On August 19, the Brewers sat 12 games under .500 at 54-66, and 12 1/2 behind the 67-54 Pirates; their season looked done. Since then, Milwaukee has been the hottest team in the majors at 20-6. The Brewers now lead the Bucs in the NL Central and are in fourth place in the wild card race, 2 1/2 games out of the second spot. For as strong as the Brewers have been lately, their 28-43 road record is by far the worst among any NL contender, but on the other hand, they've gone 8-4 against the Pirates thus far, and have won five of their last six battles since late August. As for Pittsburgh, it has lost eight out of its last nine and have gone a major league worst 6-18 during the Brewers' hot streak; the Pirates are now three games out of a wild card spot, and a potential finish at or above .500 — which would be their first since 1992 — is in jeopardy. The series begins on Tuesday, with Yovani Gallardo squaring off against A.J. Burnett.
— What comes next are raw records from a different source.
-- ==== Sys2Proof/Machine/CfgEdit.lean ====
section
/-!
DEFINITION. The SET and GET opcodes of every class: what a SET edits in the draft (R488) and what a GET reads.
-/

namespace Sys2Proof.Machine

open Sys2Proof

/-- Bytes of an entry with value 0xFF at some offsets. -/
def offWith (size : Nat) (head : List Byte) (ff : List Nat) : List Byte :=
  (List.range size).map (fun k => if ff.contains k then 0xFF else head.getD k 0)

/-- The off entry `n` of a table (R488): its index, its "none" values, zero elsewhere. -/
def offEntry (id n : Nat) : List Byte :=
  let size := (tableSize id).getD 0
  match id with
  | 0x10 => offWith size (le8 n) [4]
  | 0x20 => offWith size (le8 n) []
  | 0x21 => offWith size (le16 n) [33, 34, 35]
  | 0x30 => offWith size (le8 n) [3, 13]
  | 0x33 => offWith size (le8 n) (if n = 16 then [2, 3] else [])
  | 0x40 => offWith size (le8 n) [14, 15, 37]
  | 0x50 => offWith size (le8 n) (if n = 4 then [5, 7] else [])
  | 0x51 => offWith size (le8 n) [3, 13]
  | _ => offWith size (le8 n) []

/-- The outcome of an edit of the draft completes its request. -/
def State.edited (s : State) (f : Flight) (r : EditResult) : State :=
  match r with
  | .done m => (s.setDraft m).ok f []
  | .fault x => s.refuse f (badImage x)

/-- A SET of entry `n` of table `id` with the bytes of the request from payload offset `o` on. -/
def State.setRow (s : State) (f : Flight) (id n o : Nat) : State :=
  s.edited f (setEntry (s.image true) id n (f.payload.drop o) (offEntry id))

/-- The entry a GET answers: `n` of table `id`, or its off entry where the image has none. -/
def entryBytes (m : Mem) (id n : Nat) : List Byte :=
  match imgEntry m id n with
  | some a => m.readList a ((tableSize id).getD 0)
  | none => offEntry id n

/-- A GET of entry `n` of table `id`; payload byte 0 selects the image. -/
def State.getRow (s : State) (f : Flight) (id n : Nat) : State :=
  s.ok f (entryBytes (s.image (byteAt f.req 16 = 1)) id n)

/-- `CHAN_SET` (R181). -/
def execChanSet (t tag : Nat) (s : State) : Host.Outcome State Fault Refusal :=
  .next (s.withCur t tag 0x0301 (fun f s => s.setRow f 0x10 f.unit 0))

/-- `CHAN_GET` (Table 06.11). -/
def execChanGet (t tag : Nat) (s : State) : Host.Outcome State Fault Refusal :=
  .next (s.withCur t tag 0x0303 (fun f s => s.getRow f 0x10 f.unit))

/-- `BLEND_SET` (R239). -/
def execBlendSet (t tag : Nat) (s : State) : Host.Outcome State Fault Refusal :=
  .next (s.withCur t tag 0x0401 (fun f s => s.setRow f 0x20 f.unit 0))

/-- `WEIR_SET` (R239). -/
def execWeirSet (t tag : Nat) (s : State) : Host.Outcome State Fault Refusal :=
  .next (s.withCur t tag 0x0402 (fun f s => s.setRow f 0x21 f.unit 0))

/-- `BLEND_GET` (Table 08.17). -/
def execBlendGet (t tag : Nat) (s : State) : Host.Outcome State Fault Refusal :=
  .next (s.withCur t tag 0x0406 (fun f s => s.getRow f 0x20 f.unit))

/-- `WEIR_GET` (Table 08.17). -/
def execWeirGet (t tag : Nat) (s : State) : Host.Outcome State Fault Refusal :=
  .next (s.withCur t tag 0x0407 (fun f s => s.getRow f 0x21 f.unit))

/-- `GROUP_SET` (R263). -/
def execGroupSet (t tag : Nat) (s : State) : Host.Outcome State Fault Refusal :=
  .next (s.withCur t tag 0x0501 (fun f s => s.setRow f 0x30 f.unit 0))

/-- `GROUP_GET` (R263). -/
def execGroupGet (t tag : Nat) (s : State) : Host.Outcome State Fault Refusal :=
  .next (s.withCur t tag 0x0503 (fun f s => s.getRow f 0x30 f.unit))

/-- `FO_SET` (R263): the set is the entry's own index field. -/
def execFoSet (t tag : Nat) (s : State) : Host.Outcome State Fault Refusal :=
  .next (s.withCur t tag 0x0504 (fun f s => s.setRow f 0x31 (byteAt f.req 16) 0))

/-- `CALL_SET` (R263). -/
def execCallSet (t tag : Nat) (s : State) : Host.Outcome State Fault Refusal :=
  .next (s.withCur t tag 0x0507 (fun f s => s.setRow f 0x32 (byteAt f.req 16) 0))

/-- `ROSTER_SET` (R263). -/
def execRosterSet (t tag : Nat) (s : State) : Host.Outcome State Fault Refusal :=
  .next (s.withCur t tag 0x0508 (fun f s => s.setRow f 0x33 (byteAt f.req 16) 0))

/-- `POS_SET` (R285). -/
def execPosSet (t tag : Nat) (s : State) : Host.Outcome State Fault Refusal :=
  .next (s.withCur t tag 0x0601 (fun f s => s.setRow f 0x40 f.unit 0))

/-- `POS_GET` (R285). -/
def execPosGet (t tag : Nat) (s : State) : Host.Outcome State Fault Refusal :=
  .next (s.withCur t tag 0x0602 (fun f s => s.getRow f 0x40 f.unit))

/-- `BUS_CTRL_SET` (R330): payload byte 0 names the entry. -/
def execBusCtrlSet (t tag : Nat) (s : State) : Host.Outcome State Fault Refusal :=
  .next (s.withCur t tag 0x0701 (fun f s => s.setRow f 0x50 (byteAt f.req 16) 4))

/-- `BUS_OBJ_SET` (Table 11.19). -/
def execBusObjSet (t tag : Nat) (s : State) : Host.Outcome State Fault Refusal :=
  .next (s.withCur t tag 0x0702 (fun f s => s.setRow f 0x51 f.unit 0))

/-- `BUS_OBJ_GET` (Table 11.19). -/
def execBusObjGet (t tag : Nat) (s : State) : Host.Outcome State Fault Refusal :=
  .next (s.withCur t tag 0x0703 (fun f s => s.getRow f 0x51 f.unit))

/-- `PWR_SET` (Table 14.19). -/
def execPwrSet (t tag : Nat) (s : State) : Host.Outcome State Fault Refusal :=
  .next (s.withCur t tag 0x0A01 (fun f s => s.setRow f 0x70 (byteAt f.req 16) 4))

/-- `PWR_GET` (Table 14.19): payload byte 1 names the entry. -/
def execPwrGet (t tag : Nat) (s : State) : Host.Outcome State Fault Refusal :=
  .next (s.withCur t tag 0x0A02 (fun f s => s.getRow f 0x70 (byteAt f.req 17)))

/-- `DISP_SET` (R421). -/
def execDispSet (t tag : Nat) (s : State) : Host.Outcome State Fault Refusal :=
  .next (s.withCur t tag 0x0B01 (fun f s => s.setRow f 0x60 (byteAt f.req 16) 4))

/-- `DISP_WAVE_SET` (R421, R488): the entry of the same set and band is replaced, else a new one is appended. -/
def execDispWaveSet (t tag : Nat) (s : State) : Host.Outcome State Fault Refusal :=
  .next (s.withCur t tag 0x0B02 (fun f s =>
    let m := s.image true
    s.edited f (setKeyed m 0x61 (fun a => decide (m.u8 a = byteAt f.req 16) && decide (m.u8 (a + 1) = byteAt f.req 17))
      f.payload)))

/-- `IO_DI_SET` (R464). -/
def execIoDiSet (t tag : Nat) (s : State) : Host.Outcome State Fault Refusal :=
  .next (s.withCur t tag 0x0E01 (fun f s => s.setRow f 0x80 f.unit 0))

/-- `IO_AO_SET` (R464). -/
def execIoAoSet (t tag : Nat) (s : State) : Host.Outcome State Fault Refusal :=
  .next (s.withCur t tag 0x0E02 (fun f s => s.setRow f 0x81 f.unit 0))

/-- `IO_GET` (R464): payload byte 1 selects the table, byte 2 the entry, of which there are 16 or 8. -/
def execIoGet (t tag : Nat) (s : State) : Host.Outcome State Fault Refusal :=
  .next (s.withCur t tag 0x0E03 (fun f s =>
    if byteAt f.req 17 = 1 ∧ 7 < byteAt f.req 18 then s.refuse f (.badField, 18, [])
    else s.getRow f (if byteAt f.req 17 = 1 then 0x81 else 0x80) (byteAt f.req 18)))

end Sys2Proof.Machine
end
Like the Brewers, the Phillies have made a late run at a wild card spot after being more or less left for dead; they've gone 27-17 since the beginning of August. Even so, they just dropped three out of four to the Astros to slip back under .500, and they're now sixth in the wild-card race, four games out of the second spot. They're just 5-10 against the Mets this season, but New York has lost eight out of nine and is just 20-40 since the All-Star break. The series begins on Monday with a pairing of Cliff Lee and R.A. Dickey, with Cole Hamels and Tyler Cloyd following for the Phils, and Jon Niese and Matt Harvey going for the Mets.
• Boston Red Sox (66-81) at Tampa Bay Rays (78-68) Like the Phillies, the Rays are in need of a doormat on whom they can wipe their feet, as they've lost five out of their last six against the Orioles and Yankees to fall five games back in the AL East and four games back in the wild-card. The Red Sox may be that doormat. Though they've taken seven out of 12 against Tampa Bay this season, they're on a 4-14 slide, and were officially eliminated from the playoff hunt on Sunday; one more loss would guarantee their first sub-.500 finish since 1997. Monday's opener pits Aaron Cook versus Alex Cobb, with Felix Doubront and Jeremy Hellickson going on Tuesday, and Daisuke Matsuzaka and David Price — a mismatch if there ever was one — on Wednesday.